> **YOUR OBJECTIVE**
Using the records below, give again exactly the lines from the line that contains "else match dataCode" through the line that contains "coreZ core == c.z", both ends included, and only those.

▬▬▬▬▬▬▬▬▬▬

/-- A step's fields: operation, PRED, A, B, C, and the extension word. -/
structure StepWord where
  op : Nat
  pred : Nat
  a : Nat
  b : Nat
  c : Nat
  ext : Nat
  deriving DecidableEq, Repr
def stepWordOf (x : Nat) : StepWord := ⟨bits x 31 24, bits x 23 21, bits x 20 14, bits x 13 7, bits x 6 0, bits x 63 32⟩
def isW (c : Nat) : Bool := decide (0x68 ≤ c) && decide (c < 0x70)
def isQ (c : Nat) : Bool := decide (c < 0x10)
def Run.wAt (r : Run) (c : Nat) : BitVec 512 := r.w[Fin.ofNat 8 c]
def Run.qAt (r : Run) (c : Nat) : Nat := if c % 16 = 0 then 0 else (r.q[Fin.ofNat 16 c]).toNat
/-- The arrival operand: a register, or the extension word with field C zero. -/
def StepWord.x (w : StepWord) (r : Run) : Nat := if w.ext = 0 then r.qAt w.c else w.ext
/-- Field checks of a step (R321, R324): step fault 0x01. -/
def StepWord.bad (w : StepWord) : Bool :=
  w.pred != 0 ||
    (match w.op with
      | 1 => !(isW w.a && isW w.b && isQ w.c) || (w.ext != 0 && w.c != 0)
      | 2 => !(isW w.a && isW w.b && isQ w.c) || (w.ext != 0 && w.c != 0)
      | 3 => !(isW w.a && isW w.b && isQ w.c) || (w.ext != 0 && w.c != 0)
      | 4 => !(isW w.a && isQ w.b && isQ w.c) || (w.ext != 0 && w.c != 0)
      | 8 => !(isW w.a && isQ w.b) || w.c != 0 || w.ext != 0
      | 0x0C => decide (4 < w.a) || w.b != 0 || w.c != 0 || w.ext != 0
      | _ => true)
/-- The command a step stands for. -/
def StepWord.kind (w : StepWord) (r : Run) : CmdKind :=
  match w.op with
  | 1 => .cpy
  | 2 => .cgath (r.wAt (w.b + 1))
  | 3 => .cscat (r.wAt (w.a + 1))
  | 4 => .cfill (r.qAt w.b)
  | 8 => .cdeal (r.qAt w.b) (r.qAt (w.b + 1))
  | _ => .cfence .core
/-- The step as a command with its checks (Table 11.6): for a deal the walk in field A is the source. -/
def StepWord.cmd (w : StepWord) (r : Run) : Cmd :=
  let kind := w.kind r
  let deal := w.op == 8
  let dst : BitVec 512 := if deal then 0 else r.wAt w.a
  let src : BitVec 512 := if deal then r.wAt w.a else if w.op = 4 then 0 else r.wAt w.b
  let x := w.x r
  let spad := walkKind dst == 1
  let badX := if spad then x % 16 != 0 || decide (0x10_0000 < x + 16) else x != 0
  let arrival := if spad && !deal && !badX then some (spadKey (walkCore dst) x) else none
  let fault := if deal then (if walkMalformed src 0 then some 0x01 else if walkKind src ≠ 2 then some 0x01 else none)
    else match dataCode kind dst src false true with
      | some c => some c
      | none => if badX then some 0x01 else none
  { id := r.next, kind, dst, src, arrival, started := true, off := 0,
    total := if deal then walkCount src * 2 ^ walkEsize src else dataTotal kind dst src, bytes := 0, after := [], fault, handler := false,
    ic := 0, ready := 0, tiles := [], owned := 0, finished := false, dealt := [] }
/-- Whether a core lies in a context's domain. -/
def PCtx.holds (c : PCtx) (core : Nat) : Bool :=
  coreZ core == c.z && decide (c.x0 ≤ coreX core) && decide (coreX core < c.x0 + c.width) && decide (c.y0 ≤ coreY core) && decide (coreY core < c.y0 + c.height)
/-- The walk of a step that is a violation: KIND 3, or KIND 1 outside the context's domain. A deal takes code 0x01 for a walk of either (R324). -/
def PCtx.stepViolation (c : PCtx) (k : Cmd) : Option Nat :=
  ((dataWalks k.kind k.dst k.src).find? fun w => !walkBad w && (walkKind w == 3 || (walkKind w == 1 && !c.holds (walkCore w)))).map walkBase
/-- A step has no arrival word outside its context's domain, whatever a malformed walk names. -/
def PCtx.confine (c : PCtx) (k : Cmd) : Cmd := if c.holds (walkCore k.dst) then k else { k with arrival := none }
/-- A step that has ended: faulted, or all of it written. -/
def Cmd.stepDone (k : Cmd) : Bool := k.owned == 0 && (k.fault.isSome || (k.off == k.total && k.tiles.isEmpty))
/-- Take finished steps away; the first fault ends the run, at once for the steps to come. -/
def Run.sweep (r : Run) : Run :=
  let bad := r.steps.find? fun k => k.fault.isSome
  { r with steps := r.steps.filter (fun k => !k.stepDone), ended := r.ended || bad.isSome,
           fault := match r.fault with | some f => some f | none => bad.map fun k => (k.fault.getD 0, k.id) }
/-- Steps that failed set ERR of their arrival words (R220). -/
def State.stepErrs (s : State) (p ctag : Nat) (ks : List Cmd) : State :=
  { s with mem := (ks.flatMap fun k => s.arrivalsOf (.step p ctag k.id) k).foldl Memory.setErr s.mem }
/-- Read the next step and start it, or end the run. -/
def State.nextStep (s : State) (p ctag : Nat) (c : PCtx) (r : Run) (ev : Ev) : State :=
  let endWith (s : State) (f : Option (Nat × Nat)) : State :=
    (s.updRun p ctag fun r => { r with ended := true, fault := match r.fault with | some g => some g | none => f }).postEv ev
  if r.next = 256 then endWith s (some (0x01, 255))
  else
    let rq := s.reqOf (.step p ctag r.next) ev
    let x : State × Reply Nat := andThen (asFault 0x06 (s.translate rq (c.progva + 8 * r.next) 2)) fun s a =>
      andThen (s.reach rq a.1 8) fun s _ =>
        let rd := s.mem.devRead a.2 a.1 8 true
        if rd.code ≠ 0 then (s, .fault rd.code) else ({ s with mem := s.mem.scrubRead a.2 a.1 8 }, .ok (natOf rd.bytes))
    match x.2 with
    | .wait => x.1
    | .retry => x.1.postEv ev
    | .fault code => endWith (x.1.forget ev) (some (code, r.next))
    | .viol a => (x.1.freezeCtx p ctag r.next a).holdCtx p ctag ev
    | .ok w =>
      let s1 := x.1.forget ev
      let sw := stepWordOf w
      if w % 2 ^ 32 = 0 then endWith s1 none
      else if sw.bad then endWith s1 (some (0x01, r.next))
      else if sw.op = 0x0C then
        if r.steps.isEmpty then (s1.updRun p ctag fun r => { r with next := r.next + 1 }).postEv ev else s1.postEv ev
      else
        let k := c.confine (sw.cmd r)
        match c.stepViolation k with
        | some a => (s1.freezeCtx p ctag r.next a).holdCtx p ctag ev
        | none =>
          let s2 := s1.updRun p ctag fun r => { r with next := r.next + 1, steps := r.steps ++ [k] }
          (if k.fault.isSome then s2 else s2.postEv (moverEv (.step p ctag k.id) k)).postEv ev
/-- The controller of a run. -/
def State.runProgram (s : State) (p ctag : Nat) (ev : Ev) : State :=
  match s.ctx p ctag with
  | none => s.unpostEv ev
  | some c =>
    match c.run with
    | none => s.unpostEv ev
    | some r0 =>
      let r := r0.sweep
      let s1 := (s.stepErrs p ctag (r0.steps.filter fun k => k.stepDone && k.fault.isSome)).updRun p ctag fun _ => r
      if c.frozen.isSome then s1
      else if r.ended then
        if r.steps.isEmpty then (s1.unpostEv ev).post .porterRunEnd (.porter p ctag) else s1
      else if 8 ≤ r.steps.length then s1
      else s1.nextStep p ctag c r ev
/-- The status word of a context takes a run's end (Table 11.7). -/
def statusAfter (old : Nat) (f : Option (Nat × Nat)) : Nat :=
  let done := (old + 1) % 2 ^ 64
  match f with
  | none => done + 2 ^ 64 * (old / 2 ^ 64)
  | some (code, step) => done + 2 ^ 64 * (code % 2 ^ 8) + 2 ^ 72 * (step % 2 ^ 8) + 2 ^ 80 + 2 ^ 81 * (old / 2 ^ 81)
/-- The end of a run: its status word is updated where it can be reached, as a write of the context (R322). -/
def State.runEnd (s : State) (p ctag : Nat) (c : PCtx) (r : Run) : State :=
  let ev : Ev := (.porterRunEnd, .porter p ctag)
  let q := s.reqOf (.step p ctag r.next) ev
  let x : State × Reply Nat := andThen (asFault 0x06 (s.translate q c.statva 1)) fun s a => andThen (s.reach q a.1 16) fun s _ => (s, .ok a.1)
  let done (s : State) : State := (((s.forget ev).unpostEv ev).updCtx p ctag fun c => { c with run := none }).post .porterRunStart (.porter p ctag)
  match x.2 with
  | .ok a =>
    -- a word with an uncorrectable error is left as it is (log 23)
    if (x.1.mem.bad2 a 16).isSome then done x.1
    else done (({ x.1 with mem := x.1.mem.writeDev a 16 (statusAfter (x.1.mem.read a 16) r.fault) } : State).noteWrite a 16)
  | .wait => x.1
  | .retry => x.1.postEv ev
  | .fault _ => done x.1
  | .viol a => (x.1.freezeCtx p ctag r.next a).holdCtx p ctag ev
def execPorterRunEnd : State → Out := fun s =>
  match s.cur with
  | .event (.porter p ctag) =>
    let gone := s.unpost .porterRunEnd (.porter p ctag)
    match s.ctx p ctag with
    | none => .next gone
    | some c =>
      match c.run with
      | none => .next gone
      | some r => if ¬ (r.ended ∧ r.steps.isEmpty) then .next gone else if c.frozen.isSome then .next gone else .next (s.runEnd p ctag c r)
  | _ => .fault .noAgent
/-- Whether a run of the tag has not ended. -/
def State.runsOf (s : State) (ctag : Nat) : Bool := s.porters.any fun p => (s.runOf p.1 ctag).isSome
/-- Steps are cancelled (R323): their arrival words show it, nothing more is asked for them, and a line that one of them owns is not written. It belongs to
no step any more. -/
def State.cancelSteps (s : State) (p ctag : Nat) (ks : List Cmd) : State :=
  let s1 := ks.foldl (fun (s : State) k =>
    let a : Asker := .step p ctag k.id
    (((s.forget (moverEv a k)).unpostEv (moverEv a k)).unpost .hoopPush (.asker a))) (s.stepErrs p ctag ks)
  let mine (o : Owned) : Bool := ks.any fun k => o.owner == .cmd (.step p ctag k.id)
  { s1 with owned := s1.owned.map fun o => if mine o then { o with owner := .cmd (.step p ctag 256), puts := [], cv := none } else o }
/-- One run of a context is ended by pre-emption. A run that has come to its end already, its status word alone being still to be written, and a step that
is all written, are left as they are. -/
def State.endRun (s : State) (p ctag : Nat) (r0 : Run) : State :=
  let r := r0.sweep
  let s1 := (s.stepErrs p ctag (r0.steps.filter fun k => k.stepDone && k.fault.isSome)).updRun p ctag fun _ => r
  if r.ended && r.steps.isEmpty then s1.post .porterRunEnd (.porter p ctag)
  else
    let first := match r.steps with | k :: _ => k.id | [] => r.next
    ((s1.cancelSteps p ctag r.steps).updRun p ctag fun r => { r with steps := [], ended := true, fault := some (0x0C, first) }).post .porterRunEnd (.porter p ctag)
/-- R323: every run of a context tag is ended; its steps in progress are cancelled with code 0x0C. -/
def State.endRuns (s : State) (ctag : Nat) : State :=
  s.porters.foldl (fun (s : State) p => match s.runOf p.1 ctag with | none => s | some r => s.endRun p.1 ctag r) s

▬▬▬▬▬▬▬▬▬▬

> **RESULT OF THIS EXERCISE**
    else match dataCode kind dst src false true with
      | some c => some c
      | none => if badX then some 0x01 else none
  { id := r.next, kind, dst, src, arrival, started := true, off := 0,
    total := if deal then walkCount src * 2 ^ walkEsize src else dataTotal kind dst src, bytes := 0, after := [], fault, handler := false,
    ic := 0, ready := 0, tiles := [], owned := 0, finished := false, dealt := [] }
/-- Whether a core lies in a context's domain. -/
def PCtx.holds (c : PCtx) (core : Nat) : Bool :=
  coreZ core == c.z && decide (c.x0 ≤ coreX core) && decide (coreX core < c.x0 + c.width) && decide (c.y0 ≤ coreY core) && decide (coreY core < c.y0 + c.height)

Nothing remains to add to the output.